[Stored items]
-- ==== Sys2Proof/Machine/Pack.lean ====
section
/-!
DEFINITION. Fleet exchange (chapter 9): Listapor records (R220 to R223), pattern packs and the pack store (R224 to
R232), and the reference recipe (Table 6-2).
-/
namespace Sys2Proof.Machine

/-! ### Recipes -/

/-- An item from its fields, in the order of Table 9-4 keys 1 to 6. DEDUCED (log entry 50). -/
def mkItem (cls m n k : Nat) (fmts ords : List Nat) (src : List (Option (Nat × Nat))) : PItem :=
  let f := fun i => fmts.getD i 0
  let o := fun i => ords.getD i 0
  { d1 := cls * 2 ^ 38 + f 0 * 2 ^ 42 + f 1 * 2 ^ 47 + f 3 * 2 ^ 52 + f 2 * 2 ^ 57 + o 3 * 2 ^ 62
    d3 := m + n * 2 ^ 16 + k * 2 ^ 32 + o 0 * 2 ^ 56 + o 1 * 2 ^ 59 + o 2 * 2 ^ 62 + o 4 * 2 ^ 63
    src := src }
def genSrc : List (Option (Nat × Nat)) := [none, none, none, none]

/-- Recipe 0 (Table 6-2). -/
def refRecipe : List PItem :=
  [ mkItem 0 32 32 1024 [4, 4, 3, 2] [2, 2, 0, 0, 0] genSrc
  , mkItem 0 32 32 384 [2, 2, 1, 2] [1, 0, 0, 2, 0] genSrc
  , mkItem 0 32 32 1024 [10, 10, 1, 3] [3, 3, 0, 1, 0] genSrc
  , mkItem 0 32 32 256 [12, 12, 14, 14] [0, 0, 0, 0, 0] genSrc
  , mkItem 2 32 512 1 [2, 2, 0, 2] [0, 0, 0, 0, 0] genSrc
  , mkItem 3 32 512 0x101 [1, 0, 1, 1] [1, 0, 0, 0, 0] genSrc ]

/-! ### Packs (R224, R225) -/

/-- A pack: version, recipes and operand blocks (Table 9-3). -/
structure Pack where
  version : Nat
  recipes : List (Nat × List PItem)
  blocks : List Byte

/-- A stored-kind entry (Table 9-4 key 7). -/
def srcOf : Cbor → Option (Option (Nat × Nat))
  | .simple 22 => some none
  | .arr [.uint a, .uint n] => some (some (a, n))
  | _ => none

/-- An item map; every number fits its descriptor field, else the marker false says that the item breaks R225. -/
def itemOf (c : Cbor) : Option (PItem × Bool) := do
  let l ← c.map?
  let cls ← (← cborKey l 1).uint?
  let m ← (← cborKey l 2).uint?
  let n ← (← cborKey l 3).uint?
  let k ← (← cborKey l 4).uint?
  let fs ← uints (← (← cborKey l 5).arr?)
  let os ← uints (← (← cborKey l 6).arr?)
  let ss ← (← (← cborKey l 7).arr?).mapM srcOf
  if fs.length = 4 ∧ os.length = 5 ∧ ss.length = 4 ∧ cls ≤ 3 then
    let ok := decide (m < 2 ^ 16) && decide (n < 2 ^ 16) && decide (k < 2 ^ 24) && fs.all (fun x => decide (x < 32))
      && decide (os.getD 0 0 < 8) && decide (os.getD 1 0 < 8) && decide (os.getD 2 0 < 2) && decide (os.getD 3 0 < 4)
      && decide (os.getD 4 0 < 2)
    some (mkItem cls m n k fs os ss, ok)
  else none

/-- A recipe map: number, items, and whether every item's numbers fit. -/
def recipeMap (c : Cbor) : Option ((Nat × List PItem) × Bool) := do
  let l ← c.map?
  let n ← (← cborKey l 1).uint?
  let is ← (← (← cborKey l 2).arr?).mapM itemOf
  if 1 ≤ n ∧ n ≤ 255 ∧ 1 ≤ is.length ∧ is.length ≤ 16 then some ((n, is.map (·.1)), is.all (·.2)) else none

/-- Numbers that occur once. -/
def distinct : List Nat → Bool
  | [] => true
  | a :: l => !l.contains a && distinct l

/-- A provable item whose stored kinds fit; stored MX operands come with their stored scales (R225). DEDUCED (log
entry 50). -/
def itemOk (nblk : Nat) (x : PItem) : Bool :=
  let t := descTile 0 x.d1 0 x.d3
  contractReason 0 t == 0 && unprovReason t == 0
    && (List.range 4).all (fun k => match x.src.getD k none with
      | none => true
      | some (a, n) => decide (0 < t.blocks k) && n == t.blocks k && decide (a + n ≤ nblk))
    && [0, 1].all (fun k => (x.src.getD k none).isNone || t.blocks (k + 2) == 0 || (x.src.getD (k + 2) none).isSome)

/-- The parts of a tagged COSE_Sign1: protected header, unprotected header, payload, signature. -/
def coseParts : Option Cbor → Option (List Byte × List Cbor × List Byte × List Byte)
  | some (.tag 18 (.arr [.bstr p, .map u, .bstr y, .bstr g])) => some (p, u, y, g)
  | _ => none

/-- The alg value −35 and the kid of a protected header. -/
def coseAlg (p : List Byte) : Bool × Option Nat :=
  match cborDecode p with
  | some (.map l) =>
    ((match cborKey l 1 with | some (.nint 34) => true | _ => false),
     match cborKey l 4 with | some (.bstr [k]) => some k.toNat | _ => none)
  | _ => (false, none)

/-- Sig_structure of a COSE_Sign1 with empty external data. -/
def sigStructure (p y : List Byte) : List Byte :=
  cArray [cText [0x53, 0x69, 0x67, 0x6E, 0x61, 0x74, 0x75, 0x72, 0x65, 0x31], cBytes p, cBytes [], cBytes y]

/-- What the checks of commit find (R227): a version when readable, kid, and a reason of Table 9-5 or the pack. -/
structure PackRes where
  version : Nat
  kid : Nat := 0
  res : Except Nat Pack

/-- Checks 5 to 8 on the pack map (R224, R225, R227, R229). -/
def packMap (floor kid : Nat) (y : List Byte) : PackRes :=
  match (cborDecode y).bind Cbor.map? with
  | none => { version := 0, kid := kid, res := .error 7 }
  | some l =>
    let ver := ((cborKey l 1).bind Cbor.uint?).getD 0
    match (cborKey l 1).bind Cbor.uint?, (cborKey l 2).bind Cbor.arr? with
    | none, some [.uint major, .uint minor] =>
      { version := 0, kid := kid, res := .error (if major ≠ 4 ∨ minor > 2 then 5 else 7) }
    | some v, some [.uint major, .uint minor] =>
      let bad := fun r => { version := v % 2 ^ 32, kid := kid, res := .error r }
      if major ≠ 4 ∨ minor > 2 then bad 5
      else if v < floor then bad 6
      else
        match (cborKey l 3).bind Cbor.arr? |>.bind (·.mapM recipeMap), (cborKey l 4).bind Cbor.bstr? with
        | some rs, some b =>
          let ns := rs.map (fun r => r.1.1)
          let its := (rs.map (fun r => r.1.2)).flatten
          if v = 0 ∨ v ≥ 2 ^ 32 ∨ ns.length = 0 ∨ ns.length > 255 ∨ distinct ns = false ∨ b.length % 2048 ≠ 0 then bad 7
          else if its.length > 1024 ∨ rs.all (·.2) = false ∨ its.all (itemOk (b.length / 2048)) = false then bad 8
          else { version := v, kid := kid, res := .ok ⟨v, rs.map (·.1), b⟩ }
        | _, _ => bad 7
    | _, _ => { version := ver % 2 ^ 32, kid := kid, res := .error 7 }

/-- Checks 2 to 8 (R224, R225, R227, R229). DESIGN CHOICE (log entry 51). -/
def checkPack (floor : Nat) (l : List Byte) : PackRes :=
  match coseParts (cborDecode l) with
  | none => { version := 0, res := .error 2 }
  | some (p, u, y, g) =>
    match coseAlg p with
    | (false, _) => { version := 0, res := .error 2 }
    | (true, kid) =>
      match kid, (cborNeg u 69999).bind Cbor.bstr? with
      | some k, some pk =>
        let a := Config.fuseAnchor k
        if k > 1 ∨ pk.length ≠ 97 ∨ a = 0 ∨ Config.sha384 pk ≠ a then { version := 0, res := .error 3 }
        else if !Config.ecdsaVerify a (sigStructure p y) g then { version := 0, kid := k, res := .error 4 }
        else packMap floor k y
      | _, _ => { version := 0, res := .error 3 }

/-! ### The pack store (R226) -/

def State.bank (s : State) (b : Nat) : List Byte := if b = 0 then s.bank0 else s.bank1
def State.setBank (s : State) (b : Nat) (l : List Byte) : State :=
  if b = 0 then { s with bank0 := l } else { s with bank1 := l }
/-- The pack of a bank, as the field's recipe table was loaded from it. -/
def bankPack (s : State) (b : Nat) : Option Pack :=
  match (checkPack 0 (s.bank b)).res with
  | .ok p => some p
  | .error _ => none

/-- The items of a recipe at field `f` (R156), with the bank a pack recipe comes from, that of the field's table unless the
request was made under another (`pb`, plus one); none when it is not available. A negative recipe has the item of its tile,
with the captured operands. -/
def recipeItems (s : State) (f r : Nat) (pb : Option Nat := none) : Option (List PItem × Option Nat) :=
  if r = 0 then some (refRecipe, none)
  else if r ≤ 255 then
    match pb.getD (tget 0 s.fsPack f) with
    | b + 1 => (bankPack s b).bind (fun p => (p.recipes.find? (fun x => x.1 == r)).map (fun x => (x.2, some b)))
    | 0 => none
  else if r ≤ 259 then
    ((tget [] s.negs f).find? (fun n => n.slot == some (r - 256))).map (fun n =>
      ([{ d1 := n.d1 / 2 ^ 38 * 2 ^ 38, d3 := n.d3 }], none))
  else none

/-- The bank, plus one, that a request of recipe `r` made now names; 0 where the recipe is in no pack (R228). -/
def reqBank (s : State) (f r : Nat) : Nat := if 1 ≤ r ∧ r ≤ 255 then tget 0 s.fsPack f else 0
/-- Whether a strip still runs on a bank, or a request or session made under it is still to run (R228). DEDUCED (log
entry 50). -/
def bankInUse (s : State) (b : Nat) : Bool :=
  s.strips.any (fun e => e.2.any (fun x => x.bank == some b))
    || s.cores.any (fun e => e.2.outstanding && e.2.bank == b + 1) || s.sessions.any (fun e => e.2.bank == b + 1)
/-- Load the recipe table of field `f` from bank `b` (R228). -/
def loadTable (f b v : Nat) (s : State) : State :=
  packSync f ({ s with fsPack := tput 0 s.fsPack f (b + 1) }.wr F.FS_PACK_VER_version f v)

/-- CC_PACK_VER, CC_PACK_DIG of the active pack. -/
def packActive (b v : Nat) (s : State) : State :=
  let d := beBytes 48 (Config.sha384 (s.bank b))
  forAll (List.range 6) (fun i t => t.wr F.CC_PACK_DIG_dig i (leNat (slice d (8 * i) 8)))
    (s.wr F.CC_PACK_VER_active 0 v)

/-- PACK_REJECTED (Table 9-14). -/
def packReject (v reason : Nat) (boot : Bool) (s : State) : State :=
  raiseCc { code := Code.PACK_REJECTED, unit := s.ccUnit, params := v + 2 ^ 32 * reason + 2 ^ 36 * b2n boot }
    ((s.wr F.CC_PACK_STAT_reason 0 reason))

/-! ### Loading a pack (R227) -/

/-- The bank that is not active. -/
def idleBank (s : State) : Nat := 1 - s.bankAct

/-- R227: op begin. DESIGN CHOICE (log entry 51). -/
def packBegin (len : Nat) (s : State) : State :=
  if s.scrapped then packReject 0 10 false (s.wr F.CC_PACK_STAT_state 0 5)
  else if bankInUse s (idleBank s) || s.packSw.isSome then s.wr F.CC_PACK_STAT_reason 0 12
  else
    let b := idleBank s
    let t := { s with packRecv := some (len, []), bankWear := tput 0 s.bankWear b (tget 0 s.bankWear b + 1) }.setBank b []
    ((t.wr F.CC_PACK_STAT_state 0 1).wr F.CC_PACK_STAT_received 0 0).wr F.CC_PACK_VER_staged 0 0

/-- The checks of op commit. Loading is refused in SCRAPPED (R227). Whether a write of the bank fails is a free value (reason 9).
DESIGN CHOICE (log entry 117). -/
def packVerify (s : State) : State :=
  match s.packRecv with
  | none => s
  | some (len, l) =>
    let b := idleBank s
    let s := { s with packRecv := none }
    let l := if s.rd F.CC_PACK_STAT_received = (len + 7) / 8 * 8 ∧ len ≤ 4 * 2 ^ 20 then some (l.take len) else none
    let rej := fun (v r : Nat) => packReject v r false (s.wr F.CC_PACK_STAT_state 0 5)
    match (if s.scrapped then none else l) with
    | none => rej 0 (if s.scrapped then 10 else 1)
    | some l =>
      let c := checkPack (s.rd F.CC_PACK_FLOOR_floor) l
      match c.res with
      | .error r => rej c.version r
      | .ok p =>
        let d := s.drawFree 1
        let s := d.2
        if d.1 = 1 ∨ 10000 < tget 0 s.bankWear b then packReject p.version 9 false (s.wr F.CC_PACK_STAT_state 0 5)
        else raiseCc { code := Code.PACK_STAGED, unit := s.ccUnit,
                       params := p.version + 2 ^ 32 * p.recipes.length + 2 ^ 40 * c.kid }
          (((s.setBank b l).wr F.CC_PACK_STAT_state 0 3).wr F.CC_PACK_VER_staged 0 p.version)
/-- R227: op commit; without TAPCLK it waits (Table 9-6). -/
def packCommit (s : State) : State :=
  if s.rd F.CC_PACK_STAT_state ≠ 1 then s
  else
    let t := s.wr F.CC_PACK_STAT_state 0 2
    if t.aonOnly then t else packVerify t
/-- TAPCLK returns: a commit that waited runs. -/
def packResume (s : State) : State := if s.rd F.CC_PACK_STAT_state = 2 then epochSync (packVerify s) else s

**WORK TO COMPLETE**:
Of the entries listed above, reproduce only the lines starting at the line containing "let ns := rs.map (fun r => r.1.1)" and ending at the line containing "def State.setBank (s". Include both, exactly as they stand.

**TASK RESULT**:
          let ns := rs.map (fun r => r.1.1)
          let its := (rs.map (fun r => r.1.2)).flatten
          if v = 0 ∨ v ≥ 2 ^ 32 ∨ ns.length = 0 ∨ ns.length > 255 ∨ distinct ns = false ∨ b.length % 2048 ≠ 0 then bad 7
          else if its.length > 1024 ∨ rs.all (·.2) = false ∨ its.all (itemOk (b.length / 2048)) = false then bad 8
          else { version := v, kid := kid, res := .ok ⟨v, rs.map (·.1), b⟩ }
        | _, _ => bad 7
    | _, _ => { version := ver % 2 ^ 32, kid := kid, res := .error 7 }

/-- Checks 2 to 8 (R224, R225, R227, R229). DESIGN CHOICE (log entry 51). -/
def checkPack (floor : Nat) (l : List Byte) : PackRes :=
  match coseParts (cborDecode l) with
  | none => { version := 0, res := .error 2 }
  | some (p, u, y, g) =>
    match coseAlg p with
    | (false, _) => { version := 0, res := .error 2 }
    | (true, kid) =>
      match kid, (cborNeg u 69999).bind Cbor.bstr? with
      | some k, some pk =>
        let a := Config.fuseAnchor k
        if k > 1 ∨ pk.length ≠ 97 ∨ a = 0 ∨ Config.sha384 pk ≠ a then { version := 0, res := .error 3 }
        else if !Config.ecdsaVerify a (sigStructure p y) g then { version := 0, kid := k, res := .error 4 }
        else packMap floor k y
      | _, _ => { version := 0, res := .error 3 }

/-! ### The pack store (R226) -/

def State.bank (s : State) (b : Nat) : List Byte := if b = 0 then s.bank0 else s.bank1
def State.setBank (s : State) (b : Nat) (l : List Byte) : State :=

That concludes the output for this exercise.